Talk: The role of engineering in recent cognitive science

I’ve been invited to give a talk for a seminar series at the Bristol Robotics Laboratory (BRL). The talk is scheduled to happen on the 19th of March at 14:00. Title and abstract below:

The role of engineering in recent cognitive science

For most of the history of cognitive science the practices of hardware engineering and scientific inquiry have been closely intertwined: designing and building robots was a central part of the field’s scientific process. By building robots according to how the mind (supposedly) works, engineering provided cognitive science with the opportunity to validate its hypotheses empirically, and to adjust its theories if substantial practical difficulties arose (e.g. the shift from symbolic A.I. to situated robotics). In this manner the engineered product was not only a tool for – but also itself a target of – scientific research.

Nevertheless, nowadays there is a larger split between these two practices. Robotics is mainly focused on practical applications, while its original scientific role has largely been replaced by software simulations. For if it is easier and cheaper to simulate the system than to construct it physically, and if this lack of physicality does not negatively impact on the scientific questions which need to be answered, then why not use a simulation model? Nevertheless, in one growing area of cognitive science, namely sensory augmentation research, the role of hardware engineering is indispensable. Here the design of appropriate physical interfaces and devices can help cognitive scientists to probe the underlying mechanisms of the human mind in ways that would otherwise be inaccessible.

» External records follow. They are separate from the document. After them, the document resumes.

/-- `PACKET_INJECT`: the oldest queued request of a class enters the router when the tokens are at least 0 and the fabric is not
draining; a memory request is then outstanding for 100 us (R325, R332, R342). Routes may have changed since it was queued: one whose
destination is no longer present completes as `UNREACHABLE` and sends no packet (R339). Relays come first in class 3 (R401). -/
def execPacketInject (k : LpId) (cls : Fin 4) (s : State) : Out :=
  if s.inDomainReset (.fab k) then ok s else
  match (if cls.val = 3 then s.sendRelay k else none) with
  | some s1 => ok s1
  | none =>
    match SMap.get [] (s.fab k).inject cls with
    | [] => ok s
    | p :: rest =>
      if s.hub.stopped then ok s
      else if fld p.fan 11 0 = 0 ∧ !routePresent (s.routeEntry p.dstPkg) then
        let s1 := s.setFab k { s.fab k with inject := SMap.set [] (s.fab k).inject cls rest }
        ok (if p.collective then s1 else s1.answerSource k p.reqId 0x21 [] 0 0)
      else if !s.tokensAllow k cls then ok s
      else
        let s1 := s.spendTokens k cls (32 * p.blockCount)
        let fb := s1.fab k
        let wait : List Outstanding := if p.collective then [] else [{ reqId := p.reqId, deadline := s.nowNs + 100000 }]
        let sent : Packet := { p with injectUs := BitVec.ofNat 32 s.cadUs }
        let s2 := s1.setFab k { fb with inject := SMap.set [] fb.inject cls rest, outq := fb.outq ++ [sent], out := fb.out ++ wait }
        ok (if p.ty = 0x10 then s2.noteSending k p else s2)

/-! ### Remote memory at the target (R24, R316, R343-R345) -/

/-- Two requests of one source have overlapping ranges (R345). -/
def Packet.overlaps (p q : Packet) : Bool :=
  p.src == q.src && p.reqDie == q.reqDie && p.reqUnit == q.reqUnit && p.space == q.space &&
  decide (p.offset.toNat < q.offset.toNat + fld q.len 8 0) && decide (q.offset.toNat < p.offset.toNat + fld p.len 8 0)

/-- Every overlapping request of the same source that came before has been performed (R345). -/
def State.inOrder (s : State) (k : Nat) (p : Packet) : Bool :=
  (((s.fab k).local_.takeWhile fun x => x.2 != p).all fun x => x.2.network != 0 || x.2.collective || !x.2.overlaps p) &&
  ((s.fab k).serving.all fun x => x.job.done || !x.packet.overlaps p)

/-- Take the oldest request of a kind that has been delivered and that no request of its source holds up. -/
def State.takeRequest (s : State) (k : Nat) (f : Packet → Bool) : Option (Option FibreId × Packet × State) :=
  ((s.fab k).local_.find? fun x => x.2.network == 0 && !x.2.collective && f x.2 && s.inOrder k x.2).map fun x =>
    (x.1.map (·.1), x.2, s.setFab k { s.fab k with local_ := (s.fab k).local_.erase x })

/-- The mailbox and byte of an offset in control space that a request may reach: `none` from inside the package; MB0-MB15 from a
service port, MB16-MB23 from a cube port (R24). -/
def controlPlace (from_ : Option FibreId) (off len : Nat) : Option (Nat × Nat) :=
  let m := (off - 0x0F0000000000) / 4096
  let o := off % 4096
  match from_ with
  | none => none
  | some f =>
    let mine := if (fibreCube f.val).isSome then decide (16 ≤ m) && decide (m < 24) else decide (m < 16)
    if 0x0F0000000000 ≤ off ∧ mine ∧ o % 4 = 0 ∧ len % 4 = 0 ∧ o + len ≤ 4096 then some (m, o) else none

We present recent work in this area based on the Enactive Torch, a collaborative project between the CCNR and Adam Spiers of BRL.

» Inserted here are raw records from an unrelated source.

-- ==== Sys2Proof/Safety.lean ====
section
/-! DEFINITION. What claims about the part are stated in: the invariant of memory, what a safe step is, and the predicates
that several statements share. -/

namespace Sys2Proof.Machine

open Sys2Proof

/-- Memory stands in its one canonical form. -/
def State.memOk (s : State) : Bool := Memory.wf s.mem

/-- The step answers a next state: the part never stops with a fault. -/
def safeStep (s : State) : Prop := ∃ t, step s = .next t

/-- The command answers a next state, and `P` holds of it. -/
def Answers (c : Instr) (s : State) (P : State → Prop) : Prop := ∃ t, exec c s = Host.Outcome.next t ∧ P t

/-- The schedule, the compute dies, the copy channels, the settings and the queue are as they were. -/
def RestSame (s t : State) : Prop :=
  t.ecc = s.ecc ∧ t.pending = s.pending ∧ t.beat = s.beat ∧ t.prog = s.prog ∧ t.arrays = s.arrays ∧
    t.routers = s.routers ∧ t.derailleurs = s.derailleurs ∧ t.spokes = s.spokes ∧ t.counters = s.counters ∧
    t.channels = s.channels ∧ t.settings = s.settings

/-- So is memory. -/
def ComputeSame (s t : State) : Prop := t.mem = s.mem ∧ RestSame s t

/-- The byte lies in a destination chunk that a collective has not counted (R395). -/
def CollState.looseAt (c : CollState) (a : Nat) : Prop :=
  ∃ i, c.stepsMade ≤ i ∧ i < resultChunks c.entry c.size ∧ ceChunkAt c.entry true i ≤ a ∧ a < ceChunkAt c.entry true i + ceChunk c.entry

/-- Memory is as it was, but for the bytes that open collectives leave unspecified when they abort (R392, R395). -/
def MemSameButAborts (s t : State) : Prop :=
  ∀ a, (∀ k < 4, ∀ c ∈ (s.engine k).open_, ¬c.looseAt a) → t.byte a = s.byte a

/-- They are as they were, but for what an abort leaves open. -/
def ComputeSameButAborts (s t : State) : Prop := MemSameButAborts s t ∧ RestSame s t

/-- The hub log has taken one record, of this class and code, stamped with this beat. -/
def Logged (s t : State) (cls code : Nat) : Prop :=
  t.hubSeq = s.hubSeq + 1 ∧ ∃ r, t.hubLog.getLast? = some r ∧ r.cls = BitVec.ofNat 8 cls ∧ r.code = BitVec.ofNat 8 code ∧
    r.seq = s.hubSeq ∧ r.sched = s.beat.schedBeat ∧ r.wall = s.beat.wallBeat

/-! ### Arrays -/

/-- Nothing but the arrays differs. -/
def OnlyArrays (s t : State) : Prop := { t with arrays := s.arrays } = s

/-- Nothing but array `g` differs, and it has become `a`. -/
def ArrayBecomes (s t : State) (g : Nat) (a : ArrayState) : Prop :=
  t.array g = a ∧ (∀ m, m ≠ g → t.array m = s.array m) ∧ OnlyArrays s t

/-- No word of memory carries a mark of its check bits or poison, now or at the start of the beat. -/
def State.unmarked (s : State) : Prop := ∀ a, s.mark a = none ∧ s.atStart.mark a = none

/-- Nothing but the arrays and the counts of checked memory words differs. -/
def OnlyArraysAndChecks (s t : State) : Prop :=
  { t with arrays := s.arrays, dieMem := s.dieMem, memStacks := s.memStacks } = s

/-- `t` with what the counting of checked words, a record and the hold of a fault may change put back. -/
def OnlyReportsOf (s t : State) : State :=
  { t with dieMem := s.dieMem, memStacks := s.memStacks, hubLog := s.hubLog, aoLog := s.aoLog, hubSeq := s.hubSeq,
           aoSeq := s.aoSeq, mbs := s.mbs, beat := s.beat }

/-- The last record of the hub log is that of a program fault of this beat (R46, Table 14.14), and the package is in a fault
hold on the demand of the die. -/
def FaultRecorded (s t : State) (code unitKind die unit : Nat) : Prop :=
  t.beat.faultHold = true ∧ bitOf t.beat.faultDemands die = true ∧
    ∃ r, t.hubLog.getLast? = some r ∧ r.cls = 1 ∧ r.code = BitVec.ofNat 8 code ∧ r.unitKind = BitVec.ofNat 8 unitKind ∧
      r.die = BitVec.ofNat 8 die ∧ r.unit = BitVec.ofNat 16 unit ∧ r.sched = s.beat.schedBeat ∧ r.wall = s.beat.wallBeat

/-- A wait's fault: the array or the spoke is faulted (R105, R202); nothing else but the records and the hold. -/
def WaitFaulted (s t : State) (code : Nat) : WaitUnit → Prop
  | .array g => FaultRecorded s t code 0 (g.val / 2048) (g.val % 2048) ∧ t.array g = { s.array g with seqState := 5 } ∧
      (∀ m, m ≠ g.val → t.array m = s.array m) ∧ { OnlyReportsOf s t with arrays := s.arrays } = s
  | .spoke p => FaultRecorded s t code 1 (p.val / 256) (p.val % 256) ∧ (t.spoke p).mode = 3 ∧
      (∀ q, q ≠ p.val → t.spoke q = s.spoke q) ∧ { OnlyReportsOf s t with spokes := s.spokes } = s

/-- Nothing but the arrays, the counts of checked words, and the record and hold of a machine check differs. -/
def OnlyArraysAndReports (s t : State) : Prop :=
  { OnlyReportsOf s t with arrays := s.arrays } = s

/-- The free issue port of leader `g` holds word `w` with opcode `op`, which no member's sequence, power or void window
forbids, and the pass port is free where the word waits for it (R96, R102, R124, R164). -/
def State.offers (s : State) (g op : Nat) (w : BitVec 128) : Prop :=
  s.portFree g = true ∧ (s.array g).pc < 1024 ∧ s.passWord g (s.array g).pc = w ∧ opcodeOf w = op ∧
    (waitsForPass op && passBusy (s.array g) s.pbeat) = false ∧
    ∀ m ∈ s.members g, sequenceFault (s.array m) op = none ∧ lateFault (s.array m) s.pbeat op = none

/-- Nothing but the arrays and the counts of checked words differs; where no word of memory is marked, nothing but the arrays. -/
def ArraysMove (s t : State) : Prop := OnlyArraysAndChecks s t ∧ (s.unmarked → OnlyArrays s t)

/-- A word that keeps to its form issues, and every member of the gang becomes what `upd` says of the array just issued to;
nothing else changes but the counts of a fetch whose word is marked (R204). `upd` is given the program beat and `SCHED_BEAT`. -/
def GangIssue (mk : ArrayId → Instr) (op : Nat) (form : State → ArrayState → BitVec 128 → Prop)
    (upd : Nat → Nat → BitVec 128 → ArrayState → ArrayState) : Prop :=
  ∀ (g : ArrayId) (s : State) (w : BitVec 128), s.offers g op w → (∀ m ∈ s.members g, form s (s.array m) w) →
    Answers (mk g) s fun t =>
      (∀ m ∈ s.members g, t.array m = upd s.pbeat s.sched w ((s.array m).issued s.pbeat)) ∧
      (∀ m, m ∉ s.members g → t.array m = s.array m) ∧ ArraysMove s t

/-- The free issue port of leader `g` is at control word `w` with opcode `op`, the fourth of its run at most (R103). -/
def State.atControl (s : State) (g op : Nat) (w : BitVec 128) : Prop :=
  s.portFree g = true ∧ (s.array g).pc < 1024 ∧ s.passWord g (s.array g).pc = w ∧ opcodeOf w = op ∧ (s.array g).controlRun < 4

/-- The sequencers of a gang move to a word and a nest of loops. -/
def ControlMoves (mk : ArrayId → Instr) (g : ArrayId) (s : State) (pc : Nat) (loops : List LoopLevel) : Prop :=
  Answers (mk g) s fun t =>
    (∀ m ∈ s.members g, t.array m = { s.array m with pc := pc, loops := loops, controlRun := (s.array g).controlRun + 1 }) ∧
    (∀ m, m ∉ s.members g → t.array m = s.array m) ∧ ArraysMove s t

/-! ### Memory -/

/-- Consecutive bytes are stored, and every other byte of memory is as it was. -/
def Wrote (s t : State) (a : Nat) (bs : List Byte) : Prop :=
  (∀ i b, bs[i]? = some b → t.byte (a + i) = b) ∧ ∀ x, x < a ∨ a + bs.length ≤ x → t.byte x = s.byte x

/-- An access of hub firmware, answered if it is the one numbered `n` (R404). -/
def HubJob.answered (j : HubJob) (n : Nat) (q : ServantReq) (st : Nat) (data : List (Byte × Bool)) : HubJob :=
  if j.n = n then { j with job := j.job.answer q st data } else j

/-- The owner of a request has its answer, status and data, and no other channel or fabric unit changes: the access of a copy
channel that awaits it, the channel's fetch or status write, the request that a fabric unit serves, a record, an access of hub firmware,
or a chunk access of a collective engine (R16, R25, R242, R246, R338, R343). -/
def Answered (s t : State) (q : ServantReq) (st : Nat) (data : List (Byte × Bool)) : Prop :=
  match q.owner with
  | .access c n => t.fabs = s.fabs ∧ t.hub = s.hub ∧ t.engines = s.engines ∧ (∀ k, k ≠ c.val → t.channel k = s.channel k) ∧
      t.channel c = { s.channel c with
        cur := (s.channel c).cur.map fun d => { d with out := d.out.map fun x =>
          if x.n = n ∧ x.resp = none then { x with resp := some (st != 0, data.map (·.1), data.map (·.2)) } else x } }
  | .control c n => t.fabs = s.fabs ∧ t.hub = s.hub ∧ t.engines = s.engines ∧ (∀ k, k ≠ c.val → t.channel k = s.channel k) ∧
      t.channel c = { s.channel c with
        ctl := (s.channel c).ctl.map fun x =>
          if x.n = n ∧ x.resp = none then { x with resp := some (st != 0, data.map (·.1), data.map (·.2)) } else x }
  | .remote k n => t.channels = s.channels ∧ t.hub = s.hub ∧ t.engines = s.engines ∧ (∀ j, j ≠ k → t.fab j = s.fab j) ∧
      t.fab k = { s.fab k with serving := (s.fab k).serving.map fun x => if x.n = n then { x with job := x.job.answer q st data } else x }
  | .record k i n => t.channels = s.channels ∧ t.hub = s.hub ∧ t.engines = s.engines ∧ (∀ j, j ≠ k → t.fab j = s.fab j) ∧
      { t.fab k with issuers := [] } = { s.fab k with issuers := [] } ∧
      ∀ j, SMap.get {} (t.fab k).issuers j =
        if j = i then
          { SMap.get {} (s.fab k).issuers i with
            out := (SMap.get {} (s.fab k).issuers i).out.map fun o => if o.n = n then { o with job := o.job.map fun x => x.answer q st data } else o }
        else SMap.get {} (s.fab k).issuers j
  | .hub n => t.channels = s.channels ∧ t.fabs = s.fabs ∧ t.engines = s.engines ∧
      t.hub = { s.hub with job := s.hub.job.map fun j => j.answered n q st data
                           taking := s.hub.taking.map fun x => (x.1, x.2.answered n q st data)
                           snaps := s.hub.snaps.map fun x => { x with job := x.job.map fun j => j.answered n q st data } }
  | .chunk k n => t.channels = s.channels ∧ t.fabs = s.fabs ∧ t.hub = s.hub ∧ (∀ j, j ≠ k → t.engine j = s.engine j) ∧
      t.engine k = { s.engine k with
        accesses := (s.engine k).accesses.map fun a => if a.n = n then { a with job := a.job.answer q st data } else a }

/-- No owner of a servant request has an answer. -/
def NoAnswer (s t : State) : Prop := t.channels = s.channels ∧ t.fabs = s.fabs ∧ t.hub = s.hub ∧ t.engines = s.engines

/-- An atomic request has been performed at its memory: the operand is read, the result written unless it is poisoned or refused, and
the old value answered (R218, R344). -/
def AtomicServed (s t : State) (q : ServantReq) (a : Nat × Nat × Nat) (read : List (Byte × Bool)) : Prop :=
  Answered s t q (s.atomicResult a.1 q.len a.2.1 a.2.2 read).1 (clean (s.atomicResult a.1 q.len a.2.1 a.2.2 read).2.1) ∧
  (∀ v, (s.atomicResult a.1 q.len a.2.1 a.2.2 read).2.2 = some v → Wrote s t q.addr v) ∧
  ((s.atomicResult a.1 q.len a.2.1 a.2.2 read).2.2 = none → t.mem = s.mem)

/-- What is left of a request when its first `k` bytes have been served: it goes on at the front of its queue. -/
def RestOf (q q' : ServantReq) (k : Nat) : Prop :=
  q'.addr = q.addr + k ∧ q'.len = q.len - k ∧ q'.owner = q.owner ∧ q'.write = q.write ∧ q'.data = q.data.drop k ∧
    q'.poison = q.poison.drop k ∧ q'.whole = q.whole ∧ q'.part = q.part

/-- A channel has halted: it has no descriptor, fetch or queue left; under a claiming program and no `COPY` it stays halted with its
cause, in a fault hold, else it is idle (R249). -/
def ChannelHalted (s t : State) (c : ChanId) (owner : Option (SenderId × BitVec 16)) (cause : Nat) : Prop :=
  (t.channel c).cur = none ∧ (t.channel c).ctl = none ∧ (t.channel c).next = none ∧ (t.channel c).queue = [] ∧ (t.channel c).owner = none ∧
  (owner = none → s.claimedNow c = true →
    (t.channel c).state = 2 ∧ (t.channel c).halt = BitVec.ofNat 2 cause ∧ FaultRecorded s t 0x1D 4 (c.val / 32) (c.val % 32)) ∧
  (owner ≠ none ∨ s.claimedNow c = false → (t.channel c).state = 0 ∧ (t.channel c).halt = 0) ∧
  (∀ m, m ≠ c.val → t.channel m = s.channel m) ∧ t.mem = s.mem

/-! ### Servant flits on the chainline -/

/-- The only servant traffic of router `r` is flit `x`, which waits at an input and leaves it through output `q` alone in this beat:
the output towards its place while no program runs, else the one that a granted entry names (R25, R134, R139). -/
def State.oneFlit (s : State) (r : RouterId) (x : ServFlit) (q : PortName) : Prop :=
  s.beat.aligned = true ∧ (s.router r).slotAt ≠ some s.beat.routed ∧ (s.router r).servant = [x] ∧ x.ready ≤ s.beat.routed ∧
    x.port ≠ .l ∧ (s.router r).request = none ∧ (s.router r).fifoIn = [] ∧ (∀ k, SMap.get [] s.localReqs k = []) ∧
    s.servantRoom r x q = true ∧
    (s.prog.running = false ∧ q = x.wants r ∨
      s.runs = true ∧ bitOf (s.slotEntry r) 9 = true ∧ entryOuts r (s.slotEntry r) x.port = [q])

/-- The offset of the bytes that a servant flit covers in the line at `a`, and how many they are. -/
def ServFlit.place (x : ServFlit) (a : Nat) : Nat × Nat := (a + x.span.1, x.span.2)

CFP: Key Issues in Sensory Augmentation Workshop

Together with Jon Bird and Paul Marshall I’m organizing a workshop on key issues related to sensory augmentation interfaces. The second call for participation has just been sent out. You can read the details below:

2nd Call for Participation: Key Issues in Sensory Augmentation Workshop

http://www.esenseproject.org/keyIssuesInSensoryAugmentationWorkshop.html

Dates
Position Paper Submission Deadline: Friday 20 February, 2009.
Workshop: Thursday 26 and Friday 27 March, 2009.

Location
University of Sussex, Brighton, UK.

Read the rest of this entry »

Enactive Artificial Intelligence

The final version of this paper is now available from the Journal of Artificial Intelligence. Since I prefer to read the paper with the (author year) style of referencing, I have made a differently formatted version of the paper available here.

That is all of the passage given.